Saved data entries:
:::
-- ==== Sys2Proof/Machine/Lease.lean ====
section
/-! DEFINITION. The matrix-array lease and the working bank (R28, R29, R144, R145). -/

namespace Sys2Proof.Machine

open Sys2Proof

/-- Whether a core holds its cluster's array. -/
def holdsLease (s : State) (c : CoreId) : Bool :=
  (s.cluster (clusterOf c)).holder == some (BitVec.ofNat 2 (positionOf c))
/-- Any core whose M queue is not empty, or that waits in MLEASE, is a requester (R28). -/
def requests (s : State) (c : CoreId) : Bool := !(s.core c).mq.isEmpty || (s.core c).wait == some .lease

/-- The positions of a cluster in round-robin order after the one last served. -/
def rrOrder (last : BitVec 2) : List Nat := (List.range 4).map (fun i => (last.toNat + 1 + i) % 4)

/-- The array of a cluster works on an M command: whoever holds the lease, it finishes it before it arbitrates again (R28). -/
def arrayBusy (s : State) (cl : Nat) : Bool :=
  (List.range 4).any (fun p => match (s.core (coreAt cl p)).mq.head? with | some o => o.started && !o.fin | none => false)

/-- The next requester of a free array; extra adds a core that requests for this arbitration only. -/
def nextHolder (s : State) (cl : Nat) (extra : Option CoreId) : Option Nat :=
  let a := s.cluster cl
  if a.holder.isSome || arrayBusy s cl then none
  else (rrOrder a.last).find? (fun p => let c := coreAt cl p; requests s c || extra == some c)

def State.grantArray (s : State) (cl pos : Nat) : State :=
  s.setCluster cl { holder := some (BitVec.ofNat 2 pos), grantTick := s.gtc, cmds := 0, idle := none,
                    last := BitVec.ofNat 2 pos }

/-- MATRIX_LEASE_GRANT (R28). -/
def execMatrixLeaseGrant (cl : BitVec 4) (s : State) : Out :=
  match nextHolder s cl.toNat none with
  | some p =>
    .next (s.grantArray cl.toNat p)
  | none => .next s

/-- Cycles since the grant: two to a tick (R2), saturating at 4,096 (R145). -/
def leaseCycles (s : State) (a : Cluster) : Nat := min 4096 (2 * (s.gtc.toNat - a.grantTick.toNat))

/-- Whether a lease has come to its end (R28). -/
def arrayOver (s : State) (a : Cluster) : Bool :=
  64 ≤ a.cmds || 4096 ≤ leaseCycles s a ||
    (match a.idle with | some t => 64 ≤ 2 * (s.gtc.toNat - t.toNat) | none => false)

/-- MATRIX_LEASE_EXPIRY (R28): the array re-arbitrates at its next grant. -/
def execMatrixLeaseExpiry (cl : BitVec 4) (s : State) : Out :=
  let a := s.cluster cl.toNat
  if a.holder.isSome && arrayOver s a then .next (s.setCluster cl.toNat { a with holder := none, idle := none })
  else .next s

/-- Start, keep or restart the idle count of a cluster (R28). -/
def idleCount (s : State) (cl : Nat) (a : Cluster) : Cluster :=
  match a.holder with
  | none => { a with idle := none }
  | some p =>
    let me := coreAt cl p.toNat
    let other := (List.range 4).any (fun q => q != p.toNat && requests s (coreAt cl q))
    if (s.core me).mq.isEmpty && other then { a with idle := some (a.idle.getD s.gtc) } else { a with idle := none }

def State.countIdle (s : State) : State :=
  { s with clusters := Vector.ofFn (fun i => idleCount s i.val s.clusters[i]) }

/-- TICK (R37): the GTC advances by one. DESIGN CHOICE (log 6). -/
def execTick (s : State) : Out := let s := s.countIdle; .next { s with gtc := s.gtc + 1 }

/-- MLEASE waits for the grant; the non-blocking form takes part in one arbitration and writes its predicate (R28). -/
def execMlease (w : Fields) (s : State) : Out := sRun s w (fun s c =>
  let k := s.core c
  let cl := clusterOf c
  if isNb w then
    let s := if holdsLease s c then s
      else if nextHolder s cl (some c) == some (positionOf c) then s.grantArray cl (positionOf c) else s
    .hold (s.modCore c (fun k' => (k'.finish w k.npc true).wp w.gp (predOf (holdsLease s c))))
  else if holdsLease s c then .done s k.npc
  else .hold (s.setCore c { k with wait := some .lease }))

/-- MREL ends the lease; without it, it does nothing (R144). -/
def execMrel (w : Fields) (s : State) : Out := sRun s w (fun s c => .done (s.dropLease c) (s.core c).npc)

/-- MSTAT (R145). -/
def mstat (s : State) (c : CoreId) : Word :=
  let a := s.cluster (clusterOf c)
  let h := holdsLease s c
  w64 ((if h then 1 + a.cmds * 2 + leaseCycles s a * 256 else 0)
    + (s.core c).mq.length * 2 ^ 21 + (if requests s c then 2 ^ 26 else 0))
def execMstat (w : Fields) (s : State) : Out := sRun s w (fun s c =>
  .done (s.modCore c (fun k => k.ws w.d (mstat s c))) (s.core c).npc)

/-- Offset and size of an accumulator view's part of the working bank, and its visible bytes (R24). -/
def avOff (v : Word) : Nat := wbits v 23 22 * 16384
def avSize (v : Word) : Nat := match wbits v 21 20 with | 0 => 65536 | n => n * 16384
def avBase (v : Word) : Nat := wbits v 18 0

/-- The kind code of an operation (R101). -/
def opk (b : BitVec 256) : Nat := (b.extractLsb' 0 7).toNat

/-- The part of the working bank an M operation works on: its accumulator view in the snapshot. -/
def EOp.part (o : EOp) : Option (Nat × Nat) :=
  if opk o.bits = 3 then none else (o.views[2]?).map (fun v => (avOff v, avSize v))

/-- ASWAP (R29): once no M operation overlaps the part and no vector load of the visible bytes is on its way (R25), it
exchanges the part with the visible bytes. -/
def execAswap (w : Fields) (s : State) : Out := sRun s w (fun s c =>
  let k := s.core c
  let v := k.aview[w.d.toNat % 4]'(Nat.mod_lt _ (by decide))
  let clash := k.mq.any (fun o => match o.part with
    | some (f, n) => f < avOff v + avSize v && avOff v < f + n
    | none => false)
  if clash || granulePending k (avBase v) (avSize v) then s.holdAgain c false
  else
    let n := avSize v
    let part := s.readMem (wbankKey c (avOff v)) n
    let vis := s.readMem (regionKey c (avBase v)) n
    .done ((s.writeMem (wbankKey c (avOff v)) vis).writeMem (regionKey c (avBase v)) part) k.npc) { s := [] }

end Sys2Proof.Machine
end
:::
**What you are asked to do**
Retype nothing except the lines from the line holding "def opk (b : BitVec" through the last line of the entries, both included.

**Expected answer**
def opk (b : BitVec 256) : Nat := (b.extractLsb' 0 7).toNat

/-- The part of the working bank an M operation works on: its accumulator view in the snapshot. -/
def EOp.part (o : EOp) : Option (Nat × Nat) :=
  if opk o.bits = 3 then none else (o.views[2]?).map (fun v => (avOff v, avSize v))

/-- ASWAP (R29): once no M operation overlaps the part and no vector load of the visible bytes is on its way (R25), it
exchanges the part with the visible bytes. -/
def execAswap (w : Fields) (s : State) : Out := sRun s w (fun s c =>
  let k := s.core c
  let v := k.aview[w.d.toNat % 4]'(Nat.mod_lt _ (by decide))
  let clash := k.mq.any (fun o => match o.part with
    | some (f, n) => f < avOff v + avSize v && avOff v < f + n
    | none => false)
  if clash || granulePending k (avBase v) (avSize v) then s.holdAgain c false
  else
    let n := avSize v
    let part := s.readMem (wbankKey c (avOff v)) n
    let vis := s.readMem (regionKey c (avBase v)) n
    .done ((s.writeMem (wbankKey c (avOff v)) vis).writeMem (regionKey c (avBase v)) part) k.npc) { s := [] }

end Sys2Proof.Machine
end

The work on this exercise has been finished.